La investigación, liderada por el especialista Yoelvis Bolaños Álvarez, integró a expertos del Instituto Superior de Tecnologías y Ciencias Aplicadas de la Universidad de La Habana, el Centro de Investigaciones Pesqueras, la Universidad Nacional Autónoma de México, la Universidad Federal de Bahía en Brasil y el Organismo Internacional de Energía Atómica.
Bolaños Álvarez destacó la trascendencia de los resultados. “Estos hallazgos ofrecen una línea de base crítica para Cuba, respaldan el monitoreo y los compromisos asumidos bajo el Convenio de Minamata sobre el Mercurio”, afirmó el autor principal, quien instó a futuras investigaciones sobre datos temporales, especiación química y procesos de bioacumulación en ecosistemas marinos.

El estudio analizó 15 zonas costeras y estableció por primera vez un valor de referencia nacional para el mercurio en el mar. Los resultados mostraron una variabilidad importante: desde niveles imperceptibles hasta concentraciones con diferencias de varios órdenes de magnitud, en especial en sitios con fuerte presencia industrial y urbana.
El río Sagua la Grande y la bahía de La Habana resultaron los lugares más afectados por la acumulación del metal. En esas áreas, los niveles superan con frecuencia los límites considerados dañinos para la vida acuática, reflejo del impacto de antiguas industrias y del crecimiento urbano.
Los investigadores aplicaron por vez primera un índice que relaciona la contaminación con factores sociales y económicos. Ese enfoque metodológico permite vincular la presión humana con la vulnerabilidad ambiental y amplía la utilidad del estudio más allá del ámbito científico.

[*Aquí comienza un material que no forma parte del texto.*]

-- ==== Sys2Proof/Machine/State.lean ====
section
/-! DEFINITION. The state of the block as plain data: unit C's registers and stream, unit P's registers and stream,
the three memories, the parameters, and the host's moves not yet made (R11, R12, R35, R128); what can stop the model;
and the machine right after reset (R27, R123). -/

namespace Sys2Proof.Machine

/-- CSTATE (R14): the run state of unit C. -/
inductive CState where
  | idle
  | busy
  | done
  | fault
deriving DecidableEq, Repr

/-- PSTATE (R22). -/
inductive PState where
  | ok
  | fault
deriving DecidableEq, Repr

/-- The three addressed memories (R35). -/
inductive Space where
  | imem
  | lut
  | moff
deriving DecidableEq, Repr

/-- The two units of the block (R1). -/
inductive HwUnit where
  | codec
  | player
deriving DecidableEq, Repr

/-- What the host can read: a register, a stream or a byte of a memory (R26). -/
inductive Reg where
  | mode | cur | bound | cstate | ccause | ckind | cinfo | out
  | outer | inner | ph0 | ph1 | sel | row | pstate | pcause | pkind | pinfo | hist
  | memory (space : Space) (a : Nat)
deriving DecidableEq, Repr

/-- One move of the host (R128). -/
inductive HostMove where
  /-- The RESET input (R123). -/
  | reset
  /-- An operation code with its operands (R62). -/
  | operation (p : OpPort)
  /-- Store a byte in IMEM, in LUT (at its flat index, R38) or in MOFF. -/
  | write (space : Space) (a : Nat) (b : Byte)
  /-- Read a register, a stream or a byte of a memory (R26). -/
  | read (r : Reg)
deriving DecidableEq, Repr

/-- A memory: the bytes the host has stored, by address. An address not listed has no value (R125; log entry 3).
`Memory.wf` is its canonical form. -/
abbrev Memory := List Host.Cell

/-- Unit C's registers and its output stream (R11, R13 to R17, R37). -/
structure UnitC where
  /-- MODE, the mode flag (R13). -/
  mode : Mode
  /-- CUR, the stream cursor (R17). -/
  cur : Nat
  /-- BOUND, the first address the operation may not read (R16). -/
  bound : Nat
  /-- CSTATE (R14). -/
  cstate : CState
  /-- CCAUSE (R15, R108). -/
  ccause : BitVec 3
  /-- CKIND (R15, R110). -/
  ckind : BitVec 2
  /-- CINFO, the recorded address (R15). -/
  cinfo : Nat
  /-- OUT, the output stream (R37). -/
  out : List Byte
  /-- The model's own: the operand `src` of the ENC in progress, none while a DEC is (R82; log entry 7). -/
  encSrc : Option Nat
deriving DecidableEq, Repr

/-- Unit P's registers and its output stream (R11, R18 to R22, R37). -/
structure UnitP where
  /-- OUTER: DB in bit 7, IDX in bits 6:0 (R18). -/
  outer : OuterWord
  /-- INNER: PHASE in bits 7:6, REM in bits 5:0 (R19). -/
  inner : Byte
  /-- PH[0] (R20). -/
  ph0 : Phase
  /-- PH[1] (R20). -/
  ph1 : Phase
  /-- SEL, the active slot (R20): false is slot 0, true is slot 1. -/
  sel : Bool
  /-- ROW: S in bits 7:4, D in bits 3:0 (R21). -/
  row : RowPair
  /-- PSTATE (R22). -/
  pstate : PState
  /-- PCAUSE (R22, R108). -/
  pcause : BitVec 3
  /-- PKIND (R22, R110). -/
  pkind : BitVec 2
  /-- PINFO (R22, R110). -/
  pinfo : BitVec 8
  /-- HIST, the emitted phases (R37). -/
  hist : List Phase
deriving DecidableEq, Repr

/-- The three memories (R35). -/
structure Memories where
  /-- IMEM, by address (R36). -/
  imem : Memory
  /-- LUT, by flat index (R38). -/
  lut : Memory
  /-- MOFF, by mode number (R40). -/
  moff : Memory
deriving DecidableEq, Repr

/-- The whole machine. -/
structure State where
  /-- The parameters (R6, R12). No step changes them. -/
  cfg : Config
  /-- Unit C. -/
  c : UnitC
  /-- Unit P. -/
  p : UnitP
  /-- The memories. -/
  mem : Memories
  /-- The model's own: the host's moves not yet made, the next one first (R128; log entry 2). -/
  host : List HostMove
deriving DecidableEq, Repr

/-- What stops the model. The exceptions of the block (R108) are none of these: they are next states. -/
inductive Fault where
  /-- An operation needs a byte the host never stored; such an operation has no defined result (R125). Raised by the
  token fetch, ENC, the encoder steps, SCHEDULE and EVOLVE case E3. Safe: the model stops. Log entry 3. -/
  | unloadedByte (space : Space) (a : Nat)
  /-- The host stores to an address its memory does not have (R35). Raised by a host write. Safe: the model stops.
  Log entry 13. -/
  | noSuchAddress (space : Space) (a : Nat)
deriving DecidableEq, Repr

/-- Why an instruction has no meaning. -/
inductive Refusal where
  /-- The instruction's row has no meaning in this model yet. Raised by an arm of `exec` alone; no arm raises it
  now. Safe: the model stops. -/
  | notModelled (mnemonic : String)
deriving DecidableEq, Repr

/-- Unit C after reset (R27). -/
def UnitC.atReset : UnitC :=
  { mode := .repeatMode, cur := 0, bound := 0, cstate := .idle, ccause := 0, ckind := 0, cinfo := 0, out := []
    encSrc := none }

/-- Unit P after reset (R27). -/
def UnitP.atReset : UnitP :=
  { outer := 0, inner := 0, ph0 := 0, ph1 := 0, sel := false, row := 0, pstate := .ok, pcause := 0, pkind := 0
    pinfo := 0, hist := [] }

/-- The canonical form of a memory: addresses strictly rising. (An unlisted address has no value, so no entry can
equal what it reads as.) -/
def Memory.wf : Memory → Bool
  | [] => true
  | [_] => true
  | x :: y :: m => x.1 < y.1 && Memory.wf (y :: m)

/-- The machine right after reset (R27, R123), no byte loaded (R125) and no move of the host pending. Its parameters
are `Config.atReset` (log entry 4). -/
def State.reset : State :=
  { cfg := Config.atReset, c := UnitC.atReset, p := UnitP.atReset, mem := { imem := [], lut := [], moff := [] }
    host := [] }

end Sys2Proof.Machine
end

El Centro de Estudios Ambientales de Cienfuegos (CEAC) lidera actualmente el proyecto “Fortalecimiento de las capacidades nacionales para la gestión del mercurio como soporte a la implementación del Convenio de Minamata en Cuba (MERGE)”, con financiamiento del Programa Específico Internacional de ese convenio y el acompañamiento de la Agencia de Energía Nuclear y Tecnologías de Avanzada (AENTA).
Cuba suscribió el Convenio de Minamata en 2013 y lo ratificó en 2017, compromiso que exige reducir el uso y las emisiones de mercurio. Este diagnóstico, el primero de su tipo en el archipiélago, provee una herramienta científica para cumplir ese acuerdo y orientar políticas de gestión ambiental en ecosistemas costeros vulnerables.